Las personas que viven en las grandes urbes, con agitados estilos de vida, son más propensas a padecer las consecuencias negativas que ocasiona el estrés en la Salud. Factores como el tráfico vehicular, las grandes masas de pasajeros de los sistemas de transporte subterráneo, la contaminación atmosférica, el ruido que ocasionan los autos, camiones y motos, conjuntamente con las responsabilidades de los horarios de trabajo o estudios contribuyen a exacerbar el estrés.

Los médicos especialistas consideran que el estrés es causante de diversas enfermedades, que actualmente afectan a mucha gente en distintas naciones. Entre los problemas de salud más comunes, que ocasiona el estrés se encuentran las dolencias cardíacas, estomacales, respiratorias, psiquiátricas, traumatológicas, dermatológicas y otras patologías.
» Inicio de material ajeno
/-- 64 equal captures (R163). -/
def State.meaStuck (s : State) (k : Nat) : State :=
  if 32 ≤ k ∨ !s.meaOn ∨ !s.meaEnabled k ∨ !s.bit (Obj.MEA_CH_CTRL k) 9 ∨ s.bit (Obj.MEA_CH_STATUS k) 3 then s else
  ((s.bump (Obj.MEA_STUCK_COUNT k)).raise 291).meaMark k 3 true

/-- A stuck bitstream changes value (R163). -/
def State.meaUnstuck (s : State) (k : Nat) : State :=
  if !s.bit (Obj.MEA_CH_STATUS k) 3 then s else (s.setBit (Obj.MEA_CH_STATUS k) 3 false).meaRestart k

/-! ## Memory faults (R166) -/

/-- A channel's registers or delay line are bad: MEM_FAULT and a restart. -/
def State.meaMemFault (s : State) (k : Nat) : State :=
  if !s.meaOn || !s.meaEnabled k then s else
  (((s.bump Obj.MEA_PARITY_COUNT).raise 299).meaMark k 6 true).meaRestart k

/-- Enabled channels that use a bank. -/
def State.bankUsers (s : State) (b : Nat) : List Nat := (List.range 32).filter fun k => s.meaEnabled k && s.meaBank k = b

/-- A bank takes its coefficients from the image in the state store. -/
def State.bankReload (s : State) (b : Nat) (entries : List (Nat × Int)) : State :=
  (List.range 64).foldl (fun s j =>
    let key := Obj.MEA_FIR_BANK b j
    s.put key ((Store.find? entries key).getD (Obj.resetValue key))) s

/-- An uncorrectable error in a bank. `entries` is the image's store. -/
def State.bankFault (s : State) (b : Nat) (entries : List (Nat × Int)) : State :=
  let users := s.bankUsers b
  if bitOf s.mea.reloaded b then
    let s1 := { s with mea := { s.mea with reloaded := withBit s.mea.reloaded b false } }
    let s2 := (users.foldl (fun s k => s.meaMark k 7 true) s1).setBit (Obj.MEA_FIR_BANK_STATUS b) 1 true
    (s2.raise 300).siteOutcome 0x07 300 b [] true
  else if s.bit (Obj.MEA_FIR_BANK_STATUS b) 1 then s
  else
    let s1 := (users.foldl (fun s k => s.meaMark k 6 true) s).bankReload b entries
    let s2 := { s1 with mea := { s1.mea with reloaded := withBit s1.mea.reloaded b true } }
    (users.foldl (fun s k => (s.raise 299).meaRestart k) s2).meaDelays

/-- The first check of a reloaded bank finds it clean. -/
def State.bankClean (s : State) (b : Nat) : State :=
  if !bitOf s.mea.reloaded b then s else
  { s with mea := { s.mea with reloaded := withBit s.mea.reloaded b false } }.siteOutcome 0x07 299 b [] false

/-! ## Configuration -/

/-- A path-shaping value of a channel has changed (R154). -/
def State.meaConfigured (s : State) (k : Nat) : State := ((s.meaEnableOne k).meaRestart k).meaDelays

/-- The control entry of a group has changed. -/
def State.meaGroupConfigured (s : State) (g : Nat) : State :=
  let s1 := (s.meaGroupBegin g).meaClock g
  (((List.range 32).filter fun k => s1.meaGroup k = g).foldl State.meaRestart s1).meaDelays

/-- The coefficients of a bank have changed. -/
def State.meaBankConfigured (s : State) (b : Nat) : State := ((s.bankUsers b).foldl State.meaRestart s).meaDelays

/-- The settings of the detectors come into force: at T_up, and with a start of the chain (R170). DEDUCED (log entry 109): unsafe. -/
def State.meaDetectors (s : State) : State :=
  { s with mea := { s.mea with channels := s.mea.channels.mapIdx fun k c =>
      { c with ovrLim := s.get (Obj.MEA_OVR_LIM k), ovrInvalid := s.bit (Obj.MEA_CH_CTRL k) 10
               envTau := s.get (Obj.MEA_ENV_TAU k) } } }

/-- Entry to CONFIG, or a wake: groups begin, each enabled channel restarts, bank faults end (R171, R163). -/
def State.meaStart (s : State) : State :=
  let s0 := { s with mea := { s.mea with reloaded := 0, snap := [] } }.meaDetectors
  let s1 := (List.range 8).foldl (fun s b => s.setBit (Obj.MEA_FIR_BANK_STATUS b) 1 false) s0
  let s2 := (List.range 32).foldl (fun s k => s.put (Obj.MEA_CH_STATUS k) (if s.meaEnabled k then 0 else 512)) s1
  let s3 := (List.range 4).foldl State.meaGroupBegin s2
  let s4 := (List.range 4).foldl State.meaClock s3
  (((List.range 32).filter s4.meaEnabled).foldl State.meaRestart s4).meaDelays

/-- The chain stops: in RESET, BOOT and LUNAR (R171). -/
def State.meaStop (s : State) : State :=
  let s1 := { s with mea := { s.mea with
    snap := [], channels := s.mea.channels.map MeaChannel.cleared, periods := List.replicate 4 none, reloaded := 0 } }
  let s2 := (List.range 4).foldl (fun s g => (s.put (Obj.MEA_CLK_STATUS g) 0).put (Obj.MEA_CLK_FREQ g) 0) s1
  ((List.range 32).foldl (fun s k => s.setBit (Obj.MEA_CH_STATUS k) 0 false) s2).put Obj.MEA_VALID_MAP 0

/-! ## The filter path (R155 to R158) -/

/-- One bit through the integrators: each adds the new value of the one before. -/
def cicBit : List (BitVec 64) → BitVec 64 → List (BitVec 64)
  | [], _ => []
  | i :: rest, x => (i + x) :: cicBit rest (i + x)

/-- One value through the combs: the differences, and what each comb holds next. -/
def cicComb : List (BitVec 64) → BitVec 64 → BitVec 64 × List (BitVec 64)
  | [], x => (x, [])
  | c :: rest, x =>
    let r := cicComb rest (x - c)
    (r.1, x :: r.2)

/-- The CIC output y of R155 for a group of bits, and the registers after it. -/
def cicRun (n : Nat) (c : MeaChannel) (bits : List Bool) : Int × MeaChannel :=
  let integ := bits.foldl (fun r b => cicBit r (if b then 1 else 0)) (c.integ.take n)
  let out := cicComb (c.comb.take n) (integ.getLastD 0)
  (out.1.toInt, { c with integ := integ ++ c.integ.drop n, comb := out.2 ++ c.comb.drop n })

/-- Puts a value into its place in a rising list. -/
def intPlace (x : Int) : List Int → List Int
  | [] => [x]
  | y :: rest => if x ≤ y then x :: y :: rest else y :: intPlace x rest

/-- The median of the latest `l` inputs, those before a restart counting as 0. -/
def medianOf (l : Nat) (inputs : List Int) : Int :=
  let w := inputs ++ List.replicate (l - inputs.length) 0
  ((w.foldr intPlace []).getD (l / 2) 0)

/-- A value in 2^-30 as a sample in 2^-23 after the offset (R158). -/
def meaScale (q30 offset : Int) : Int := clampInt (-8388607) 8388607 (roundAway ((q30 : Rat) / 128) - offset)

/-- A time-stamp in 2^-4 ns of TIME32 as TIME32 ns, rounded. -/
def stampNs (stamp : Nat) : Nat := (stamp + 8) / 16 % 2 ^ 32

/-- The time-stamp of a sample whose last bit is credited at `last` (R159). -/
def stampOf (last : Nat) (delay : Rat) : Nat := (((last : Int) - sixteenths delay) % (2 ^ 36 : Nat)).toNat

/-- A fast sample: R captured bits, oldest first, the last credited at `last` in 2^-4 ns of TIME32 (R155, R156, R158).
DESIGN CHOICE (log entry 53): safe. -/
def State.meaFast (s : State) (k : Nat) (bits : List Bool) (last : Nat) : State :=
  match s.mea.channels[k]? with
  | none => s
  | some c =>
    if !s.meaOn || !s.meaEnabled k || s.bit (Obj.MEA_CLK_STATUS (s.meaGroup k)) 1 || !s.grpOn (s.meaGroup k) ||
        bits.length ≠ s.meaR k then s else
    let n := s.meaN k
    let full : Int := ((s.meaR k) ^ n : Nat)
    let (y, c1) := cicRun n c (if s.bit (Obj.MEA_CH_CTRL k) 4 then bits.map (!·) else bits)
    let x := roundAway (((2 * y - full : Int) : Rat) * 1073741824 / full)
    let med1 := (x :: c1.med1).take (s.meaLmc k)
    let x1 := if s.meaLmc k = 0 then x else medianOf (s.meaLmc k) med1
    let s1 := s.withMea k fun _ => { c1 with
      med1 := med1, fir := (x1 :: c1.fir).take 64, firNew := c1.firNew + 1, last := last % 2 ^ 36 }
    let v := meaScale x1 (s.get (Obj.MEA_OFFSET k))
    let stamp := stampOf last (s.meaFastNs k)
    let valid := s1.meaCauses k = 0
    let s2 := match s1.meaPole k with
      | some neg => if valid then s1.prtPole neg v stamp else s1.prtPoleInvalid neg
      | none => s1
    let role := s.getN (Obj.MEA_ROLE k)
    let s3 := if valid && 7 ≤ role && role ≤ 12 then s2.prtArm (role - 7) (absQ (s.samplePu k v)) else s2
    s3.cmtSample (0x200 + k) v valid (stampNs stamp)

/-- The FIR over its delay line: products accumulated in 48 bits, scaled by 2^-16 (R157). -/
def firOut (taps line : List Int) : Int :=
  roundAway ((saturate 48 ((taps.zip line).foldl (fun (t : Int) e => t + e.1 * e.2) 0) : Rat) / 65536)

/-- The decay of the envelope over t_s with τ in us (R169). -/
def State.meaDecay (s : State) (k : Nat) (tau : Int) : Rat := trim (expQ (-(s.meaTs k) / (1000 * (max 1 tau : Int))))

/-- A main sample (R157, R158, R163, R169, R170). DESIGN CHOICE (log entry 53): safe. -/
def State.meaMain (s : State) (k : Nat) : State :=
  match s.mea.channels[k]? with
  | none => s
  | some c =>
    if !s.meaOn || !s.meaEnabled k || s.bit (Obj.MEA_CLK_STATUS (s.meaGroup k)) 1 || !s.grpOn (s.meaGroup k) ||
        c.firNew < s.meaD k then s else
    let f := firOut (s.meaTaps (s.meaBank k) (s.meaL k)) c.fir
    let med2 := (f :: c.med2).take (s.meaLmf k)
    let x := if s.meaLmf k = 0 then f else medianOf (s.meaLmf k) med2
    let v := meaScale x (s.get (Obj.MEA_OFFSET k))
    let stamp := stampOf c.last (s.meaMainNs k)
    let beyond := c.ovrLim * 8388608 ≤ 1000 * absInt v
    let was := s.bit (Obj.MEA_CH_STATUS k) 4
    let s1 := (s.setBit (Obj.MEA_CH_STATUS k) 4 beyond).setBit Obj.MEA_OVR_MAP k beyond
    let s2 := if beyond then s1.bump (Obj.MEA_OVR_COUNT k) else s1
    let s3 := if beyond && !was then s2.raise 290 else s2
    let valid := s3.meaCauses k = 0
    let s4 := if !valid then s3.meaJudge k
      else if s3.bit (Obj.MEA_CH_STATUS k) 0 then s3
      else ((s3.setBit (Obj.MEA_CH_STATUS k) 0 true).setBit Obj.MEA_VALID_MAP k true).raise 289
    let s5 := s4.withMea k fun c => { c with
      firNew := 0, med2 := med2, count := c.count + 1
      stream := (({ value := v, stamp := stamp, valid := valid, avail := s.now } : MeaSample) :: c.stream).take 65536
      env := if valid then (let d := trim (c.env * s.meaDecay k c.envTau); if d < (absInt v : Rat) then (absInt v : Rat) else d) else c.env }
    let role := s.getN (Obj.MEA_ROLE k)
    let s6 := if 7 ≤ role && role ≤ 12 then
        let age : Int := ((s.counter / 2 ^ 36 % 2 ^ 36 : Nat) - (stamp : Int)) % (2 ^ 36 : Nat)
        s5.armSample (role - 7) (if valid then some ((s.get (Obj.MEA_FS k) : Rat) * fromQ 23 v) else none)
          ((s.now : Int) - roundAway ((age : Rat) / 16)) (roundAway (s.meaTs k))
      else s5
    s6.cmtSample (0x100 + k) v valid (stampNs stamp)

/-! ## The snapshot (R165) and the detectors (R167 to R170) -/

/-- The RMS over the window of `w` ns that ends at the stamp of the snapshot sample (R168). -/
def State.meaRms (s : State) (k : Nat) (stream : List MeaSample) (endStamp : Nat) (w : Rat) : Option Int :=
  let win := sixteenths w
  let ts := sixteenths (s.meaTs k)
  let back := fun (m : MeaSample) => ((endStamp : Int) - m.stamp) % (2 ^ 36 : Nat)
  let inside := (stream.takeWhile fun m => back m < 2 * win + 2 * ts).filter fun m => back m < win
  let good := inside.filter (·.valid)
  let weight := fun (m : MeaSample) => min ts (win - back m)
  let sum := good.foldl (fun (t : Int) m => t + weight m * (m.value * m.value)) 0
  let norm := good.foldl (fun (t : Int) m => t + weight m) 0
  if norm ≤ 0 ∨ 2 * (good.length : Int) * ts < win then none
  else some (saturateU 32 (roundAway (sqrtQ ((sum : Rat) / norm))))

/-- The greatest or least of the valid samples of the cycle. DESIGN CHOICE (log entry 54): safe. -/
def peakOf (f : Int → Int → Int) (l : List MeaSample) : Option Int :=
  match l.filter (·.valid) with
  | [] => none
  | m :: rest => some (rest.foldl (fun v x => f v x.value) m.value)

/-- The peaks of the cycle and since the clear (R167); without a valid sample the cycle's peaks are open.
DESIGN CHOICE (log entry 54): safe. -/
def State.meaPeaks (s : State) (k : Nat) (c : MeaChannel) : State :=
  let l := c.stream.filter fun m => s.mea.lastUp ≤ m.avail && m.avail < s.now
  let s1 := if c.peakClear then
      ((s.withMea k fun c => { c with peakClear := false }).put (Obj.MEA_PEAK_MAX k) (-8388608)).put (Obj.MEA_PEAK_MIN k) 8388607
    else s
  match peakOf max l, peakOf min l with
  | some hi, some lo =>
    (((s1.put (Obj.MEA_PEAK_CYC_MAX k) hi).put (Obj.MEA_PEAK_CYC_MIN k) lo).put
      (Obj.MEA_PEAK_MAX k) (max hi (s1.get (Obj.MEA_PEAK_MAX k)))).put (Obj.MEA_PEAK_MIN k) (min lo (s1.get (Obj.MEA_PEAK_MIN k)))
  | _, _ =>
    { (s1.put (Obj.MEA_PEAK_CYC_MAX k) (saturate 32 s1.free)).put (Obj.MEA_PEAK_CYC_MIN k)
        (saturate 32 (Config.freeValue (s1.freeCtr + 1))) with freeCtr := s1.freeCtr + 2 }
En las grandes ciudades, la población comienza a enfermarse desde edades tempranas.

La población infantil se somete a levantarse demasiado temprano para asistir a la escuela, los jóvenes tienden a estar angustiados por las exigencias académicas, los adultos padecen innumerables enfermedades relacionadas con el trabajo, mientras que la tercera edad sufre los efectos de las patologías normales vinculadas con el envejecimiento.

Congestión de las grandes urbes aumenta el estrés emocional

Los doctores recomiendan a los pacientes tratar de disminuir el estrés de la vida diaria, tales como: el ruido, los transportes colectivos, los embotellamientos, la promiscuidad de las grandes congestiones, el mal aislamiento de las habitaciones modernas, las muchedumbres, la contaminación y el agotamiento profesional; porque todos estos elementos son amenazas para la salud.

Por otra parte, factores como el nerviosismo, la ansiedad y la irritabilidad favorecen la aparición de ataques hipertensivos y de lesiones en el estómago, entre ellas úlceras y gastritis. Naturalmente, para quienes viven en las grandes ciudades, salir de esto no siempre es fácil, pero hay que saber compensar estas horas inevitables con momentos de distensión, tranquilidad y relajación.

Hábitos saludables para controlar el estrés

Las prácticas de relajación se pueden realizar en gimnasios, parques, plazas y montañas durante los fines de semana o tiempos libres e inclusive en casa.

Disciplinas como el yoga, los aeróbicos y la danza son altamente recomendables para quienes padecen de los efectos devastadores que produce el estrés en la salud.

Adicionalmente, una dieta balanceada y el aumento del consumo de agua todos los días ayudan al organismo a estar bien alimentado e hidratado. Los expertos señalan que también es indispensable eliminar el consumo excesivo de bebidas alcohólicas, comidas grasosas y azúcar.

Prohíben además totalmente el tabaquismo.